Can you help me determine which animal insurance makes more sense for my senior pet: accident insurance or medical insurance?


To start with, let us define the two kinds of insurance.

  • Accident insurance will pay for injuries due to accident (accidental ingestion, vehicular accident, etc).
  • Meanwhile, animal medical insurance will pay for medical treatments for unexpected illnesses and accidents. Thus medical insurance provides wider coverage and is thus more expensive.

To help you know which animal insurance is for you, here are a few simple steps:

  1. Look at your annual veterinary care expenses.

    Take out the receipt you have for veterinary visits, medications, x-rays, etc. Classify the costs - write these under illness/accident or routine care. This way, you can more or less see how much you pay for routine care and how much you pay for unexpected illnesses or accidents.

    Of course, you can never really estimate for illnesses or accidents, since these are primarily unforeseen. But studying your expenses will help you develop a clear estimate.

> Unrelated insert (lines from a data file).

-- ==== Sys2Proof/Laws/Paging.lean ====
section
/-!
SUPPORT. What one page of the paging engine's trace does to a known controller (41 R143), said once.
-/

namespace Sys2Proof.Machine

/-- The three command bytes that precede a page's data: PA is the page, CA is 0, nothing else changes. -/
theorem receive_pageCommands {c : Lcdc} (hk : c.lcdcKnown = true) (hv : c.evPending = .known false) {b : Byte}
    {p : BitVec 4} (hb : decodeCommand b = .ok (.page p)) :
    ((c.receive (.driven .low) b).receive (.driven .low) 0x10).receive (.driven .low) 0x00 =
      { c with pa := .known p, caHi := .known 0, caLo := .known 0 } := by
  rw [Lcdc.receive_command hv hb]
  have h1 : c.apply (.page p) = { c with pa := .known p } := by simp [Lcdc.apply, Lcdc.setPage, Lcdc.whenKnown, hk]
  rw [h1, Lcdc.receive_command (c := { c with pa := .known p }) hv (i := .colHi 0) (by decide)]
  have h2 : ({ c with pa := .known p } : Lcdc).apply (.colHi 0) = { c with pa := .known p, caHi := .known 0 } := by
    simp [Lcdc.apply, Lcdc.colHi, Lcdc.whenKnown, hk]
  rw [h2, Lcdc.receive_command (c := { c with pa := .known p, caHi := .known 0 }) hv (i := .colLo 0) (by decide)]
  simp [Lcdc.apply, Lcdc.colLo, Lcdc.whenKnown, hk]

/-- One page of the trace: its row of the display RAM holds the page's bytes, PA is the page, CA is unknown, and nothing
else of the shadow changes. -/
theorem lcdcAfter_pageTrace {f : Bool} {r d : Latch} {c : Lcdc} (hk : c.lcdcKnown = true)
    (hv : c.evPending = .known false) {b : Byte} {p : BitVec 4} (hb : decodeCommand b = .ok (.page p)) (hp : p ≤ 5)
    {row : List Byte} (hrow : row.length = 128) (es : List Event) :
    ∃ m, lcdcAfter f r d c (pageTrace b row ++ es) =
        lcdcAfter f r (.driven .high)
          { c with ddram := m, pa := .known p, caHi := .unknown, caLo := .unknown } es ∧
      (∀ k, m.get? k =
        if linear p.toNat 0 ≤ k ∧ k < linear p.toNat 0 + 128 then row[k - linear p.toNat 0]? else c.ddram.get? k) ∧
      (c.ddram.wf = true → m.wf = true) ∧ (c.ddram.below Config.params.fbSize = true → m.below Config.params.fbSize = true) := by
  have hne : row ≠ [] := by rintro rfl; simp at hrow
  obtain ⟨m, hm, hget, hwf, hbelow⟩ :=
    Lcdc.receiveAll_data hp row (c := { c with pa := .known p, caHi := .known 0, caLo := .known 0 }) (a := 0) hk hv rfl
      rfl (by omega) hne
  refine ⟨m, ?_, fun k => by rw [hget k, hrow], hwf, hbelow⟩
  simp only [pageTrace, List.append_assoc, lcdcAfter_commandEvents, lcdcAfter_dataEvents]
  rw [receive_pageCommands hk hv hb, hm, if_neg (by omega)]
  rfl

/-- The whole of DRAW's trace from a known controller: the display RAM holds the rows, PA is 5, CA is unknown, and
nothing else of the shadow changes (41 R144). -/
theorem lcdcAfter_drawTrace {f : Bool} {r d : Latch} {c : Lcdc} (hk : c.lcdcKnown = true)
    (hv : c.evPending = .known false) {rows : Nat → List Byte} (hrows : ∀ p, (rows p).length = 128) :
    ∃ m, lcdcAfter f r d c (drawTrace rows) =
        { c with ddram := m, pa := .known 5, caHi := .unknown, caLo := .unknown } ∧
      (∀ p q, p ≤ 5 → q ≤ 127 → m.get? (linear p q) = (rows p)[q]?) ∧
      (c.ddram.wf = true → m.wf = true) ∧ (c.ddram.below Config.params.fbSize = true → m.below Config.params.fbSize = true) := by
  simp only [drawTrace, List.append_assoc]
  obtain ⟨m0, h0, g0, w0, b0⟩ := lcdcAfter_pageTrace (f := f) (r := r) (d := d) hk hv (b := 0xB0) (p := 0) (by decide)
    (by decide) (hrows 0) (pageTrace 0xB1 (rows 1) ++ (pageTrace 0xB2 (rows 2) ++ (pageTrace 0xB3 (rows 3) ++
      (pageTrace 0xB4 (rows 4) ++ pageTrace 0xB5 (rows 5)))))
  rw [h0]
  obtain ⟨m1, h1, g1, w1, b1⟩ := lcdcAfter_pageTrace (f := f) (r := r) (d := .driven .high)
    (c := { c with ddram := m0, pa := .known 0, caHi := .unknown, caLo := .unknown }) hk hv (b := 0xB1) (p := 1)
    (by decide) (by decide) (hrows 1) (pageTrace 0xB2 (rows 2) ++ (pageTrace 0xB3 (rows 3) ++
      (pageTrace 0xB4 (rows 4) ++ pageTrace 0xB5 (rows 5))))
  rw [h1]
  obtain ⟨m2, h2, g2, w2, b2⟩ := lcdcAfter_pageTrace (f := f) (r := r) (d := .driven .high)
    (c := { c with ddram := m1, pa := .known 1, caHi := .unknown, caLo := .unknown }) hk hv (b := 0xB2) (p := 2)
    (by decide) (by decide) (hrows 2) (pageTrace 0xB3 (rows 3) ++ (pageTrace 0xB4 (rows 4) ++ pageTrace 0xB5 (rows 5)))
  rw [h2]
  obtain ⟨m3, h3, g3, w3, b3⟩ := lcdcAfter_pageTrace (f := f) (r := r) (d := .driven .high)
    (c := { c with ddram := m2, pa := .known 2, caHi := .unknown, caLo := .unknown }) hk hv (b := 0xB3) (p := 3)
    (by decide) (by decide) (hrows 3) (pageTrace 0xB4 (rows 4) ++ pageTrace 0xB5 (rows 5))
  rw [h3]
  obtain ⟨m4, h4, g4, w4, b4⟩ := lcdcAfter_pageTrace (f := f) (r := r) (d := .driven .high)
    (c := { c with ddram := m3, pa := .known 3, caHi := .unknown, caLo := .unknown }) hk hv (b := 0xB4) (p := 4)
    (by decide) (by decide) (hrows 4) (pageTrace 0xB5 (rows 5))
  rw [h4]
  obtain ⟨m5, h5, g5, w5, b5⟩ := lcdcAfter_pageTrace (f := f) (r := r) (d := .driven .high)
    (c := { c with ddram := m4, pa := .known 4, caHi := .unknown, caLo := .unknown }) hk hv (b := 0xB5) (p := 5)
    (by decide) (by decide) (hrows 5) []
  rw [List.append_nil] at h5
  rw [h5]
  refine ⟨m5, rfl, ?_, fun h => w5 (w4 (w3 (w2 (w1 (w0 h))))), fun h => b5 (b4 (b3 (b2 (b1 (b0 h)))))⟩
  intro p q hp hq
  simp only [linear] at g0 g1 g2 g3 g4 g5 ⊢
  rw [g5, g4, g3, g2, g1, g0]
  have e0 : (0 : BitVec 4).toNat = 0 := rfl
  have e1 : (1 : BitVec 4).toNat = 1 := rfl
  have e2 : (2 : BitVec 4).toNat = 2 := rfl
  have e3 : (3 : BitVec 4).toNat = 3 := rfl
  have e4 : (4 : BitVec 4).toNat = 4 := rfl
  have e5 : (5 : BitVec 4).toNat = 5 := rfl
  simp only [e0, e1, e2, e3, e4, e5]
  have hsub : ∀ n, 128 * n + q - (128 * n + 0) = q := by omega
  interval_cases p
  · rw [if_neg (by omega), if_neg (by omega), if_neg (by omega), if_neg (by omega), if_neg (by omega), if_pos (by omega)]
    rw [hsub]
  · rw [if_neg (by omega), if_neg (by omega), if_neg (by omega), if_neg (by omega), if_pos (by omega)]; rw [hsub]
  · rw [if_neg (by omega), if_neg (by omega), if_neg (by omega), if_pos (by omega)]; rw [hsub]
  · rw [if_neg (by omega), if_neg (by omega), if_pos (by omega)]; rw [hsub]
  · rw [if_neg (by omega), if_pos (by omega)]; rw [hsub]
  · rw [if_pos (by omega)]; rw [hsub]

/-! ## FLUSH's zeroing -/

@[simp] theorem State.fbClear_lcdc (s : State) : s.fbClear.lcdc = s.lcdc := by rw [State.fbClear, State.fbWrite_lcdc]
@[simp] theorem State.fbClear_env (s : State) : s.fbClear.env = s.env := by rw [State.fbClear, State.fbWrite_env]

/-- Of the sequencer's record, the zeroing changes the framebuffer alone. -/
theorem State.fbClear_seq (s : State) : s.fbClear.seq = { s.seq with fb := s.fbClear.seq.fb } := by
  rw [State.fbClear, State.fbWrite_seq]

@[simp] theorem State.fbClear_life (s : State) : s.fbClear.seq.life = s.seq.life := by rw [State.fbClear_seq]
@[simp] theorem State.fbClear_dc (s : State) : s.fbClear.seq.dc = s.seq.dc := by rw [State.fbClear_seq]
@[simp] theorem State.fbClear_rst (s : State) : s.fbClear.seq.rst = s.seq.rst := by rw [State.fbClear_seq]
@[simp] theorem State.fbClear_pinOut (s : State) : s.fbClear.seq.pinOut = s.seq.pinOut := by rw [State.fbClear_seq]
@[simp] theorem State.fbClear_bus (s : State) : s.fbClear.seq.bus = s.seq.bus := by rw [State.fbClear_seq]
@[simp] theorem State.fbClear_binding (s : State) : s.fbClear.seq.binding = s.seq.binding := by rw [State.fbClear_seq]

theorem answersOk_fbClear {s : State} {n : Nat} : AnswersOk s.fbClear n ↔ AnswersOk s n := by
  simp only [AnswersOk, State.fbClear_env]

theorem firstFail_fbClear {s : State} {j : Nat} : FirstFail s.fbClear j ↔ FirstFail s j := by
  simp only [FirstFail, answersOk_fbClear, State.fbClear_env]

/-- A framebuffer byte depends on the memory and on which instance it is of. -/
theorem State.fbByte_congr {s t : State} (h : t.seq.fb = s.seq.fb) (hi : t.env.instanceNo = s.env.instanceNo)
    (a : Nat) : t.fbByte a = s.fbByte a := by
  simp only [State.fbByte, h, hi]

@[simp] theorem State.fbByte_after_report (s : State) (o : Bool) (es : List Event) (r : Result) (a : Nat) :
    ((s.after o es).report r).fbByte a = s.fbByte a := State.fbByte_congr rfl rfl a

theorem State.fbByte_fbClear (s : State) {a : Nat} (h : a < 768) : s.fbClear.fbByte a = 0 := by
  have h' : a < (List.replicate Config.params.fbSize (0 : Byte)).length := by rw [List.length_replicate]; exact h
  rw [State.fbClear, State.fbByte_fbWrite s _ h', List.getElem_replicate]

theorem State.fbPage_getElem? (s : State) (p : Nat) {q : Nat} (hq : q ≤ 127) :
    (s.fbPage p)[q]? = some (s.fbByte (128 * p + q)) := by
  rw [State.fbPage_eq, List.getElem?_map, List.getElem?_range (by omega)]
  rfl

theorem State.fbPage_fbClear (s : State) {p : Nat} (h : p ≤ 5) : s.fbClear.fbPage p = List.replicate 128 0 := by
  apply List.ext_getElem?
  intro i
  by_cases hi : i ≤ 127
  · rw [State.fbPage_getElem? _ _ hi, State.fbByte_fbClear _ (by omega), List.getElem?_replicate, if_pos (by omega)]
  · rw [List.getElem?_eq_none (by rw [State.fbPage_length]; omega),
      List.getElem?_eq_none (by rw [List.length_replicate]; omega)]

/-- A draw's trace is a function of the six pages. -/
theorem drawTrace_congr {rows rows' : Nat → List Byte} (h : ∀ p ≤ 5, rows p = rows' p) :
    drawTrace rows = drawTrace rows' := by
  simp only [drawTrace]
  rw [h 0 (by omega), h 1 (by omega), h 2 (by omega), h 3 (by omega), h 4 (by omega), h 5 (by omega)]

theorem hasFailure_drawTrace (rows : Nat → List Byte) : hasFailure (drawTrace rows) = false := by
  simp only [drawTrace, pageTrace, hasFailure_append, hasFailure_commandEvents, hasFailure_dataEvents]
  rfl

/-! ## The ends of DRAW and FLUSH -/

theorem execDraw_eq {s : State} (hl : s.seq.life = .ready) :
    exec .draw s = .next ((s.after s.seq.pinOut (s.traceFor (drawScript s))).report
      (resultOf (s.traceFor (drawScript s)))) := by
  rw [exec_scripted (i := .draw) rfl hl rfl, runOperation_eq _ _ (pinsAreOutputs_not_mem_runtimeScript _ _)]
  simp only [scriptBase, runtimeScript, reduceCtorEq, if_false]

theorem execFlush_eq {s : State} (hl : s.seq.life = .ready) :
    exec .flush s = .next ((s.fbClear.after s.seq.pinOut (s.fbClear.traceFor (drawScript s.fbClear))).report
      (resultOf (s.fbClear.traceFor (drawScript s.fbClear)))) := by
  rw [exec_scripted (i := .flush) rfl hl rfl, runOperation_eq _ _ (pinsAreOutputs_not_mem_runtimeScript _ _)]
  simp only [scriptBase, runtimeScript, if_true, State.fbClear_pinOut]

end Sys2Proof.Machine
end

    Make estimates for up to five years.

  2. Study different quotes from various insurance companies.

    Look at what they have to offer in terms of benefits, as well as what is limited and excluded and under what conditions and terms will a claim be denied. Compare this with what you are already spending for your senior pet.

    For senior pets, it is advisable to look into benefits such as diagnostic tests, coverage for chronic illnesses and prescription medications.

  3. Place in consideration your pet's current condition in terms of its age, lifestyle and health. This will help you know more or less if he is likely to be injured or ill.
  4. Compare premiums versus benefits.

    Do you feel that you are doing your level best in terms of preventive health care so that your pet is less likely to get sick? Do you feel that you are better off putting the premiums into a savings account so that you can pay for routine costs easily out of pocket? Then, you may be avail of accident-only insurance, since this covers you for catastrophic expense.

    However, if you can afford to buy health insurance and don't mind shelling out the deductible and co-payment percentage, and your pet is still eligible for medical insurance, we recommend that you consider getting one, as this provides more comprehensive coverage.